Development of 3D Printable Low-Loss Dielectric Photoresins for 5G/6G Applications

The next generation of 5G/6G wireless networks based on RF and mmWave devices promise to bringing fast, stable and low latency connectivity at low cost. Dielectric materials are utilized in many parts of 5G/6G devices (antennas, filters, power dividers, lenses). In order to meet the stringent requirements of future 5G/6G networks, the development of low-loss tangent (dissipation factor) dielectric materials is key in high-frequency and high-speed environments. Many of these devices could have enhanced performances if the dielectric materials could be designed with complex geometries. For instance, Luneburg lenses, components that focus RF and mm waves are used to improve the gain of signal transmission. These can be manufactured as complex lattices with gradients in their porosity. Similarly, power dividers and dielectric resonator antennas, can be designed with geometric complexity to enhance their performance. Components with complex 3D geometries cannot easily and cost effectively be produced using traditional manufacturing methods. In general, RF and mmWave dielectric components are fabricated using traditional manufacturing methods with organic and inorganic low loss materials available in the market.
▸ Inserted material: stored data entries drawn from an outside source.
-- ==== Sys2Proof/Machine/Events.lean ====
section
/-!
DEFINITION. Machine/Events.lean: the programmable event tallies and their sample points (R147, R527, R528), the values that
RWG registers have in a generation (R189, R193), and the drain counts (R195).
-/

namespace Sys2Proof.Machine

/-- Events that take the PORT filter, and events that take the POS filter (R527). -/
def evtPort (code : Nat) : Bool := code == 1 || code == 0x0E || code == 0x0F
def evtPos (code : Nat) : Bool := code == 2 || code == 3 || code == 4 || code == 7 || code == 0x11

/-- Whether tally `n` of quadrant `q` counts an event. -/
def State.evtOn (s : State) (q n code port pos : Nat) : Bool :=
  s.flag (TLY_Q_EVT_CFG_EN q n) && s.getF (TLY_Q_EVT_CFG_EVENT q n) == code &&
  (!evtPort code || s.getF (TLY_Q_EVT_CFG_PORT q n) == 0x7F || s.getF (TLY_Q_EVT_CFG_PORT q n) == port) &&
  (!evtPos code || s.getF (TLY_Q_EVT_CFG_POS q n) == 0xF || s.getF (TLY_Q_EVT_CFG_POS q n) == pos)

/-- Count `k` events in every tally of a list that is set to them. -/
def State.evtAdd (s : State) (q code port pos k : Nat) : List Nat → State
  | [] => s
  | n :: t =>
    (if s.evtOn q n code port pos then s.addTally (rTLY_Q_EVT_LO q n) k else s).evtAdd q code port pos k t

/-- An event of quadrant `q` that no microword causes. -/
def State.evt (s : State) (q code port pos : Nat) : State := s.evtAdd q code port pos 1 (List.range 32)

/-- A sample point of tally `n` on the word fetched at `addr` (R147, R528): lost while HSQ_SAMPLE holds or awaits a sample. -/
def State.samplePoint (s : State) (q n e sl addr : Nat) (ended : Bool) : State :=
  if s.flag (HSQ_SAMPLE_VALID e) || s.samples.any (fun x => x.eng == e) then s.count (HSQ_SAMPLE_LOST_COUNT e) 1
  else
    let t := s.setF (TLY_Q_SAMPLE_SRC_TALLY q) n
    let t := (t.setF (TLY_Q_SAMPLE_SRC_ENGINE q) e).setF (TLY_Q_SAMPLE_SRC_VALID q) 1
    let t := (t.count (TLY_Q_EVT_SAMPLES_COUNT q n) 1).raiseTLY TLY_INT_STATUS_SAMPLE
    { t with samples := t.samples ++ [{ eng := e, slot := sl, addr := addr, skid := 0, ended := ended, quad := q, tally := n }] }

/-- Count `k` events caused by a microword in every tally of a list, and take the sample point due (R528). -/
def State.evtMAdd (s : State) (q code k e sl addr : Nat) (ended : Bool) : List Nat → State
  | [] => s
  | n :: t =>
    (if s.evtOn q n code 0 0 then
      let u := s.addTally (rTLY_Q_EVT_LO q n) k
      let p := s.getF (TLY_Q_EVT_PERIOD_EVENTS q n)
      if p = 0 then u
      else
        let c := (s.evtCount.lookup (32 * q + n)).getD 0 + k
        if p ≤ c then
          let u := { u with evtCount := sput u.evtCount (32 * q + n) (c % p) }
          if s.flag (TLY_Q_EVT_CFG_SAMPLE_EN q n) then u.samplePoint q n e sl addr ended else u
        else { u with evtCount := sput u.evtCount (32 * q + n) c }
     else s).evtMAdd q code k e sl addr ended t

/-- `k` events that the word at `addr` of thread `sl` of engine `e` causes; engine 16 lies in no quadrant. -/
def State.evtM (s : State) (code k e sl addr : Nat) (ended : Bool := false) : State :=
  if e < 16 then s.evtMAdd (e / 4) code k e sl addr ended (List.range 32) else s

/-! ### Generations -/

/-- Frames whose ingress pass carries generation `g`, and copies whose egress pass carries it (R195): a copy until its rewrite has ended,
since its thread's LKP looks up under the tag of the pass too. (DEDUCED, assumption log 35) -/
def State.drainCount (s : State) (g : Nat) : Nat :=
  (s.frames.filter (fun f => f.gen == g && (f.phase == .parsing || f.phase == .parsed || f.phase == .station))).length +
  (s.copies.filter (fun c => c.gen == g && (c.phase == .dequeued || c.phase == .station || c.phase == .resolved || c.phase == .rewriting))).length

end Sys2Proof.Machine
end

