/-- The standard operations of a copy's profile, and its end at once where the profile names no image routine (R337, R338). -/
def State.rewriteStep (s : State) (f : Frame) (c : Copy) : State :=
  let t := s.rewriteGo f c
  match t.copy c.fid c.port with
  | some d => if s.profW c 3 % 65536 = 0 then t.rewriteEnd f d else t
  | none => t

/-- The bytes of a copy as it leaves, without FCS, and whether it was cut to TRUNC (R345, R350). -/
def State.copyBytes (s : State) (f : Frame) (c : Copy) : List Byte × Bool :=
  let b := c.window ++ f.txBytes.drop (c.keys.getD 11 0).toNat
  let n := s.rwgF c.gen EGR_MIRROR_CFG_TRUNC
  if c.port = 67 ∧ n ≠ 0 ∧ n < b.length then (b.take n, true) else (b, false)

/-! ### Edit microwords (R347) -/

/-- A window offset is covered by a TCP or UDP checksum (R342): inside the layer, or an address of the IP header before it. -/
def l4Covered (ls : List Layer) (o : Nat) : Option Nat :=
  match ls.find? (fun l => (l.kind == 7 || l.kind == 8) && l.off ≤ o) with
  | some l => some l.off
  | none =>
    if ls.any (fun l => l.kind == 7 || l.kind == 8) then
      (ls.find? (fun l => (l.kind == 4 && l.off + 12 ≤ o && o < l.off + 20) || (l.kind == 5 && l.off + 8 ≤ o && o < l.off + 40))).map (·.off)
    else none

/-- The one's-complement delta of replacing bytes from offset `o` on. (DEDUCED, assumption log 50) -/
def replDelta (ls : List Layer) : Nat → List Byte → List Byte → Nat → Nat
  | o, a :: as, b :: bs, d =>
    match l4Covered ls o with
    | some base =>
      let k := if (o - base) % 2 = 0 then 256 else 1
      replDelta ls (o + 1) as bs (ones16 (ones16 d (inv16 (a.toNat * k))) (b.toNat * k))
    | none => replDelta ls (o + 1) as bs d
  | _, _, _, d => d

/-- CSUM with LEN − 1 = 0: the accumulator is applied to the field at `o`; a UDP checksum of 0000h is left unchanged (R342). (DEDUCED, assumption log 50) -/
def applyDelta (b : List Byte) (ls : List Layer) (o d : Nat) : List Byte :=
  let v := be16 b o
  if v = 0 ∧ ls.any (fun l => l.kind == 7 && l.off + 6 == o) = true then b
  else setBytes b o (beBytes 2 (inv16 (ones16 (inv16 v) d)))

end Sys2Proof.Machine
end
Most of these materials have not been developed as 3D printable materials. 3D printing provides a means to manufacture low-cost lenses/antennas with complex 3D designs. In particular, light-based 3D printing methods (SLA, DLP) are particularly attractive for manufacturing RF and mmWave components as the printing platform prints to higher print quality, which will ensure higher performance in the device. Therefore, the development of new 3D printable low-loss dielectric photoresins is highly desirable in order to fabricate the high resolution, light-weight, complex, miniaturized and high-performance (gain, beamforming etc.) mm-wave devices for 5G technologies. In this presentation, we discuss the development of highly customizable low-loss dielectric materials compatible with vat polymerizable 3D printing through the selection of monomers, crosslinkers and fillers. The materials properties can be tuned at the molecular level (formulation) and at the microscale (through printing parameters) to obtain optimized 3D printed lenses/antennas and further their performance in mmWave region.